Sin duda Samaniego, en obsequio de la doctrina que predica y del modelo que admira, se esfuerza aquí a dar el ejemplo con la regla; y lo hace en versos tan naturales y tan llanos, que tocan ya en triviales y rastreros. Pero sin insistir en ello, por los respetos que se le deben, podría reponérsele que semejante estilo y versificación, propios de una fábula, de una epístola familiar o de un cuento alegre y picaresco, no lo son en modo alguno de los géneros elevados de la poesía, donde

    Non satis est puris versum perscribere verbis.


Podría manifestársele también que él mismo, por más que diga, no sigue tan puntualmente las huellas del escritor madrileño. Él no ponía en sus apólogos igual cultura, igual limpieza de ejecución, igual mérito de invención y de oportunidad que el que luce en las Fábulas literarias.

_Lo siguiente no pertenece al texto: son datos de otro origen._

-- ==== Sys2Proof/Machine/HostCmd.lean ====
section
/-!
DEFINITION. The fetch of commands from the submission queues (spec/13_host_and_command_protocol.md R352, R355, R358-R361,
R381) and the rule of each opcode (spec/14_command_reference.md R382-R400).
-/

namespace Sys2Proof.Machine

/-- SENSOR_ACCESS as fetched: what the sensor returns is a free value. -/
def Core.cmdSensorFetched (c : Core) (q : CmdIn) : CmdOut :=
  let (v, c) := c.free
  cmdSensorAccess (BitVec.ofNat 8 v) (bit v 8) c q

/-- The rules of the device, configuration, job and print-control opcodes. -/
def ruleA (op : Nat) : Option (Core → CmdIn → CmdOut) :=
  match op with
  | 0x00 => some cmdNop
  | 0x01 => some cmdIdentify
  | 0x02 => some cmdReset
  | 0x03 => some cmdSafeLeave
  | 0x04 => some Core.cmdFwStage
  | 0x05 => some Core.cmdFwActivate
  | 0x10 => some Core.cmdColourLoad
  | 0x11 => some Core.cmdScreenLoad
  | 0x12 => some Core.cmdShadowRevert
  | 0x20 => some cmdJobOpen
  | 0x21 => some cmdJobClose
  | 0x22 => some Core.cmdSurfRegister
  | 0x23 => some Core.cmdSurfResident
  | 0x24 => some Core.cmdSurfRelease
  | 0x25 => some Core.cmdPanelQueue
  | 0x30 => some cmdCommit
  | 0x31 => some cmdArm
  | 0x32 => some cmdTof
  | 0x33 => some cmdDisarm
  | 0x34 => some cmdAbort
  | _ => none

/-- The rules of the opcodes of nozzles, heads, loops and cameras. -/
def ruleB (op : Nat) : Option (Core → CmdIn → CmdOut) :=
  match op with
  | 0x40 => some Core.cmdNozzleMapLoad
  | 0x41 => some Core.cmdServiceEnter
  | 0x42 => some Core.cmdServiceLeave
  | 0x43 => some Core.cmdTestFire
  | 0x44 => some Core.cmdSpit
  | 0x45 => some Core.cmdTestStop
  | 0x46 => some Core.cmdGateApply
  | 0x47 => some Core.cmdHeadUnblank
  | 0x48 => some Core.cmdWdClear
  | 0x49 => some Core.cmdRecRefresh
  | 0x50 => some Core.cmdPfClear
  | 0x51 => some Core.cmdLoopSuspend
  | 0x60 => some cmdExpLoad
  | 0x61 => some cmdExpSelect
  | 0x62 => some Core.cmdSensorFetched
  | 0x63 => some cmdDpcLoad
  | 0x64 => some cmdShadingLoad
  | _ => none

/-- The rules of the opcodes of memory, DMA, time, logbook, fault tolerance, crew and the legacy bridge. -/
def ruleC (op : Nat) : Option (Core → CmdIn → CmdOut) :=
  match op with
  | 0x70 => some Core.cmdMemInit
  | 0x71 => some Core.cmdMemRetrain
  | 0x72 => some Core.cmdDmaStart
  | 0x73 => some Core.cmdDmaResume
  | 0x74 => some Core.cmdDmaStop
  | 0x75 => some Core.cmdEvzRun
  | 0x80 => some Core.cmdTimeStep
  | 0x81 => some Core.cmdPtpMode
  | 0x90 => some Core.cmdLogCtrl
  | 0x91 => some Core.cmdLogExport
  | 0x94 => some Core.cmdSelfTest
  | 0xA0 => some cmdSwitchBack
  | 0xA1 => some Core.cmdCoxSwitch
  | 0xA2 => some Core.cmdLaneRetrain
  | 0xB0 => some Core.cmdCrewForm
  | 0xB1 => some Core.cmdCrewLeave
  | 0xF0 => some cmdLpMap
  | 0xF1 => some cmdLegacyStart
  | 0xF2 => some cmdLegacyStop
  | _ => none

/-- The rule of an opcode but REPLAY_START and REPLAY_STOP; an undefined one is refused by the header check (R363). -/
def ruleOf (op : Nat) : Core → CmdIn → CmdOut :=
  ((ruleA op).orElse fun _ => (ruleB op).orElse fun _ => ruleC op).getD fun c _ => (c, some (rBadOpcode, []))

end Sys2Proof.Machine
end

Samaniego procede con más abandono, y a veces con descuido y desaliño; pero ¿con cuánta más gracia, con cuánta más poesía de estilo cuando el objeto lo requiere, con cuánto más jugo y flexibilidad? Iriarte cuenta bien, pero Samaniego pinta; el uno es ingenioso y discreto, el otro gracioso y natural. Las sales y los idiotismos que uno y otro esparcen en su obra son igualmente oportunos y castizos; pero el uno los busca, el otro los encuentra sin buscarlos, y parece que los produce por sí mismo: en fin, el colorido con que Samaniego viste sus pinturas, y el ritmo y armonía con que las vigoriza y les da halago en nada dañan jamás al donaire, a la sencillez, a la claridad ni al despejo. Si en él hubiera algo más de candor o ingenuidad, si descubriera menos malicia, si supiera elevarse a las profundas miras y grandes pensamientos morales a que sabe remontarse a veces La-Fontaine, sin dejar de ser fabulista; si diera, en fin, más perfección a sus versos cortos, que no corren cuando los escribe solos con la misma gracia y fluidez que cuando los combina con los grandes, sería difícil negarle el primer lugar entre los más felices imitadores del fabulista francés. Aún así, ¿quién se lo podrá disputar? Por opinión y por uso ya sus fábulas se han hecho clásicas, no hay niño que no las aprenda con facilidad y con gusto, no hay hombre hecho que no les tenga afición; las ediciones se repiten a porfía, y el gran calificador del mérito de los escritos, el tiempo, confirma cada día más el feliz desempeño del autor en el útil y noble objeto que se propuso.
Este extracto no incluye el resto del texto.